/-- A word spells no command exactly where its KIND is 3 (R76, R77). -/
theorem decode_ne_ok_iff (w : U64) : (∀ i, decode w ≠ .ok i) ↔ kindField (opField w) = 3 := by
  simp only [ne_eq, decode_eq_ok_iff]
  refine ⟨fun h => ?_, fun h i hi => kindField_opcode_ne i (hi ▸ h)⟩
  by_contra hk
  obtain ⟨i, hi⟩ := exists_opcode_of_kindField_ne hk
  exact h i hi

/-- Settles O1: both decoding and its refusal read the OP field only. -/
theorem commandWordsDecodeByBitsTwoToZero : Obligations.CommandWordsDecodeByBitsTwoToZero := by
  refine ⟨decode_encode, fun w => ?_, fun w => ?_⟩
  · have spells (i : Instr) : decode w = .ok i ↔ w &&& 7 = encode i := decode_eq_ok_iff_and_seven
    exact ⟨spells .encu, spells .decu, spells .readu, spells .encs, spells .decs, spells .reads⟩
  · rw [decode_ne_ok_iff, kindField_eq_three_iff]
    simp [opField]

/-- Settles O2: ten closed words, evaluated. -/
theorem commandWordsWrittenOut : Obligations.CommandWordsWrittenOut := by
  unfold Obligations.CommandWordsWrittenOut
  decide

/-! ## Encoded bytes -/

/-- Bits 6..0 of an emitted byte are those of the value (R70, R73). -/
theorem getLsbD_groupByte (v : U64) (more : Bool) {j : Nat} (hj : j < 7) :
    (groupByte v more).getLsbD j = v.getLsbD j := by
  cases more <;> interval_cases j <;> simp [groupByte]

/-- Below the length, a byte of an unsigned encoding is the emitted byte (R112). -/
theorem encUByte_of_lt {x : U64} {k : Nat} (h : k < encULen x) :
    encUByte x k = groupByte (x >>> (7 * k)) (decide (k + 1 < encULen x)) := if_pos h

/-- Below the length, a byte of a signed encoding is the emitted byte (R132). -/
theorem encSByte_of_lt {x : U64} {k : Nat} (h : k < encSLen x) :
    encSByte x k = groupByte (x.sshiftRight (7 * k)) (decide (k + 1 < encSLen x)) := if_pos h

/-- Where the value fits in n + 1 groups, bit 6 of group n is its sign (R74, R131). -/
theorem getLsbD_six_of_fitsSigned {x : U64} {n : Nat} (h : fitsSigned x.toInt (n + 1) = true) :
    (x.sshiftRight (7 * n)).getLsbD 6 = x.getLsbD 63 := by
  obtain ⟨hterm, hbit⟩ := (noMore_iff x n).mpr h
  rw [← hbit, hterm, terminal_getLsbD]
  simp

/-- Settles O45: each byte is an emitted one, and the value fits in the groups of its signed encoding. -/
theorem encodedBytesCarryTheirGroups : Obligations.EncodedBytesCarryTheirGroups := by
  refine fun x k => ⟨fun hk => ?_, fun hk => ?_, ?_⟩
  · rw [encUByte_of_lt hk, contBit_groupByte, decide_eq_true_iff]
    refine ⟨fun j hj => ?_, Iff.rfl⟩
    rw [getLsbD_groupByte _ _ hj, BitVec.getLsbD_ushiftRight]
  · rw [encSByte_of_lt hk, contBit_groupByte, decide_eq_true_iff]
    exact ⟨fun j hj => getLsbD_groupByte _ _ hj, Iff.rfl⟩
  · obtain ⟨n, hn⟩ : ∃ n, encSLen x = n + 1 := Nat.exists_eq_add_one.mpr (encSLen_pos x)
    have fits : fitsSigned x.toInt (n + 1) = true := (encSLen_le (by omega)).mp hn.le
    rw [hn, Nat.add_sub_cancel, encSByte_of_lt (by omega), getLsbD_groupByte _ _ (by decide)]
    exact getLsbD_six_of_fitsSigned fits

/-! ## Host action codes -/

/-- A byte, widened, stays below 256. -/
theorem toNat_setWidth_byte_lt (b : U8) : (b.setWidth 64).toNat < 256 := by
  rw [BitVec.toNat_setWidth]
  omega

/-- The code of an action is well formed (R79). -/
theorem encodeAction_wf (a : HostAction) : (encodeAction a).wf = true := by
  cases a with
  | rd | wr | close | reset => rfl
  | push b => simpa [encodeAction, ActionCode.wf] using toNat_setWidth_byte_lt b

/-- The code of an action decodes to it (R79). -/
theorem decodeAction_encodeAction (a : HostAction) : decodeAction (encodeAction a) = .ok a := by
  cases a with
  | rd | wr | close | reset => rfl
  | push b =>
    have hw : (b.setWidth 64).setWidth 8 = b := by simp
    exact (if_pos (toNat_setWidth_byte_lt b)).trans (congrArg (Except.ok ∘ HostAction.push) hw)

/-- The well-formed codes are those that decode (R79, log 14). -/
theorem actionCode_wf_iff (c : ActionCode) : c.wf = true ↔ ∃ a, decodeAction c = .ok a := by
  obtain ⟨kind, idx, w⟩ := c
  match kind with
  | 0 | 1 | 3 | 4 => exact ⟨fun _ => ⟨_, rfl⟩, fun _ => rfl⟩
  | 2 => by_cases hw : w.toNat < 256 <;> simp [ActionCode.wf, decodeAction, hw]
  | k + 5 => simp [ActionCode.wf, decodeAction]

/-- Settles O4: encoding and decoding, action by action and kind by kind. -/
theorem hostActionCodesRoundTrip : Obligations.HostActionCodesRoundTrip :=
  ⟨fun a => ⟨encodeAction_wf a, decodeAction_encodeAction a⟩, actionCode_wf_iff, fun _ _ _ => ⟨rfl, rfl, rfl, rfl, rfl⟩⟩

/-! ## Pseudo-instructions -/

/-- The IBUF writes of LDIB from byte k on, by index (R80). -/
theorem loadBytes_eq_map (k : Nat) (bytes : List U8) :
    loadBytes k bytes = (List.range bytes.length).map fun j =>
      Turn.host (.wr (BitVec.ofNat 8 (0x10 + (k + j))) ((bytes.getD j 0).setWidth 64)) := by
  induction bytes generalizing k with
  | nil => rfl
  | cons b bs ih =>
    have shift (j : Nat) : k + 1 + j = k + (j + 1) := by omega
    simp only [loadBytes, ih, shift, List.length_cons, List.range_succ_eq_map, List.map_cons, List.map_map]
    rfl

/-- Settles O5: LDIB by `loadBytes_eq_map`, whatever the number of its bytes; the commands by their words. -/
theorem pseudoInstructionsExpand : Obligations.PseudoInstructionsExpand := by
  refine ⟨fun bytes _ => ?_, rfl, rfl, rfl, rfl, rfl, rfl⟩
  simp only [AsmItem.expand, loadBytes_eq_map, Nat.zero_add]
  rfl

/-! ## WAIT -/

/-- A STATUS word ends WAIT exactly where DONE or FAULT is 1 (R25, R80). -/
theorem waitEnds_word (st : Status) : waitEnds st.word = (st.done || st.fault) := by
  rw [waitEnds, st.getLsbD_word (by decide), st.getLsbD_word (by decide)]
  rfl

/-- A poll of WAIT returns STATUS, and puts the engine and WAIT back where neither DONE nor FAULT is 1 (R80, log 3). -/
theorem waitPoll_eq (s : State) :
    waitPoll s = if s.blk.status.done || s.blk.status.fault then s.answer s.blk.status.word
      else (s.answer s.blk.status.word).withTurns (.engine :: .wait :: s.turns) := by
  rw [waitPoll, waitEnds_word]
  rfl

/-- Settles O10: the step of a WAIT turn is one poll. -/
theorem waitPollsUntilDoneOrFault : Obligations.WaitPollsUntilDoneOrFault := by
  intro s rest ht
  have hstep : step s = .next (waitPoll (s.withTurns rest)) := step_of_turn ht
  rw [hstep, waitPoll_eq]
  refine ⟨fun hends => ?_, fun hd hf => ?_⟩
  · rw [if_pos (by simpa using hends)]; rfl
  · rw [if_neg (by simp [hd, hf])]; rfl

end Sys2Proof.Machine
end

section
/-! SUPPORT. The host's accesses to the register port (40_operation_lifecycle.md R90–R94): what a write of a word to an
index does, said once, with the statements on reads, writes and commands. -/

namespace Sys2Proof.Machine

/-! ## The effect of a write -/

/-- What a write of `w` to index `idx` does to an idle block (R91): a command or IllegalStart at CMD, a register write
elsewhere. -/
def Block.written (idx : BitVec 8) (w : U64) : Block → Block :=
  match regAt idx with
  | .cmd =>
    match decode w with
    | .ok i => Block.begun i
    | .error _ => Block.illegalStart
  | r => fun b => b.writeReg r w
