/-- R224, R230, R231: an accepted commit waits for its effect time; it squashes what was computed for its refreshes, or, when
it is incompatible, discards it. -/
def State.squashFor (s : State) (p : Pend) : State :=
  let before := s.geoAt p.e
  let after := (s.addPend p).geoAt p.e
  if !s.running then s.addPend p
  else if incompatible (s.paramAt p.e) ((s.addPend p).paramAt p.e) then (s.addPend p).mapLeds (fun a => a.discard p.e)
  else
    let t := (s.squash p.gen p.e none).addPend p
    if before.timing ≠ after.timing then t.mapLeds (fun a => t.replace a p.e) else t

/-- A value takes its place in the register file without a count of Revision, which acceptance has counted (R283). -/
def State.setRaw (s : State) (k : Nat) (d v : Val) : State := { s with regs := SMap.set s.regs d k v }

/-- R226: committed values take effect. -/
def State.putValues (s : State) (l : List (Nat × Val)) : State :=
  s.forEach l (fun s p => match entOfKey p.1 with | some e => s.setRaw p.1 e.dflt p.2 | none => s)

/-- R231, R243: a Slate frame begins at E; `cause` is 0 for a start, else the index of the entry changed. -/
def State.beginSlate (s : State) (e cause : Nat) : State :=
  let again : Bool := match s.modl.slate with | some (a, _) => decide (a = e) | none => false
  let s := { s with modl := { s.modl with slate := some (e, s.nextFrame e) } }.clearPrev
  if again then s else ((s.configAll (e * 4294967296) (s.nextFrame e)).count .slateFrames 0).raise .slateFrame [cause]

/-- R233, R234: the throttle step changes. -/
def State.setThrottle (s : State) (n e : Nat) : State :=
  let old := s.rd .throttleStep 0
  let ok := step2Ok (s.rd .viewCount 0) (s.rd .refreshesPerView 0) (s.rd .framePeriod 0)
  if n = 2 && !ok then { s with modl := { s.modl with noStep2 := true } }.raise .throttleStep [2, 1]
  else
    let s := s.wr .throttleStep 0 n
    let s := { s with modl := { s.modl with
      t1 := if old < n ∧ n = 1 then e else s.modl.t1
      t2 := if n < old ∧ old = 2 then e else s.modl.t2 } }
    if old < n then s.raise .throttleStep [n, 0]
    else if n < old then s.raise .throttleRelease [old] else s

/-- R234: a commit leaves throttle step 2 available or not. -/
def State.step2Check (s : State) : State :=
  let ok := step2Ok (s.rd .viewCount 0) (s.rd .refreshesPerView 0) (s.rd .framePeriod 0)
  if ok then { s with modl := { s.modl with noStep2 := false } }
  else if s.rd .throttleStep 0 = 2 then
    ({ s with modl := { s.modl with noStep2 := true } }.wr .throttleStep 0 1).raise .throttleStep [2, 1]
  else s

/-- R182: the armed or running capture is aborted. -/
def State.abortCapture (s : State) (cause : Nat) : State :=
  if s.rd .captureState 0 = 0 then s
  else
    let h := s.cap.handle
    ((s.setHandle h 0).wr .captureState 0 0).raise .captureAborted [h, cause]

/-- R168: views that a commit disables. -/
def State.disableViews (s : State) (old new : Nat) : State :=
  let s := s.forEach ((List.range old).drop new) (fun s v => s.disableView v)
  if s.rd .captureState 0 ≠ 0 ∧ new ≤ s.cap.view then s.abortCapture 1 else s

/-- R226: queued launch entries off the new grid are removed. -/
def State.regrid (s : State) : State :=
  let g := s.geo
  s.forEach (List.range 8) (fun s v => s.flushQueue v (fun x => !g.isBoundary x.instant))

* [Task to complete]
The lines above from the one with "simp [ActionCode.wf, decodeAction]" through the one with "Obligations.WaitPollsUntilDoneOrFault := by" are to be duplicated exactly, ends included, with nothing added.

* [Your solution]
  | k + 5 => simp [ActionCode.wf, decodeAction]

/-- Settles O4: encoding and decoding, action by action and kind by kind. -/
theorem hostActionCodesRoundTrip : Obligations.HostActionCodesRoundTrip :=
  ⟨fun a => ⟨encodeAction_wf a, decodeAction_encodeAction a⟩, actionCode_wf_iff, fun _ _ _ => ⟨rfl, rfl, rfl, rfl, rfl⟩⟩

/-! ## Pseudo-instructions -/

/-- The IBUF writes of LDIB from byte k on, by index (R80). -/
theorem loadBytes_eq_map (k : Nat) (bytes : List U8) :
    loadBytes k bytes = (List.range bytes.length).map fun j =>
      Turn.host (.wr (BitVec.ofNat 8 (0x10 + (k + j))) ((bytes.getD j 0).setWidth 64)) := by
  induction bytes generalizing k with
  | nil => rfl
  | cons b bs ih =>
    have shift (j : Nat) : k + 1 + j = k + (j + 1) := by omega
    simp only [loadBytes, ih, shift, List.length_cons, List.range_succ_eq_map, List.map_cons, List.map_map]
    rfl

/-- Settles O5: LDIB by `loadBytes_eq_map`, whatever the number of its bytes; the commands by their words. -/
theorem pseudoInstructionsExpand : Obligations.PseudoInstructionsExpand := by
  refine ⟨fun bytes _ => ?_, rfl, rfl, rfl, rfl, rfl, rfl⟩
  simp only [AsmItem.expand, loadBytes_eq_map, Nat.zero_add]
  rfl

/-! ## WAIT -/

/-- A STATUS word ends WAIT exactly where DONE or FAULT is 1 (R25, R80). -/
theorem waitEnds_word (st : Status) : waitEnds st.word = (st.done || st.fault) := by
  rw [waitEnds, st.getLsbD_word (by decide), st.getLsbD_word (by decide)]
  rfl

/-- A poll of WAIT returns STATUS, and puts the engine and WAIT back where neither DONE nor FAULT is 1 (R80, log 3). -/
theorem waitPoll_eq (s : State) :
    waitPoll s = if s.blk.status.done || s.blk.status.fault then s.answer s.blk.status.word
      else (s.answer s.blk.status.word).withTurns (.engine :: .wait :: s.turns) := by
  rw [waitPoll, waitEnds_word]
  rfl

/-- Settles O10: the step of a WAIT turn is one poll. -/
theorem waitPollsUntilDoneOrFault : Obligations.WaitPollsUntilDoneOrFault := by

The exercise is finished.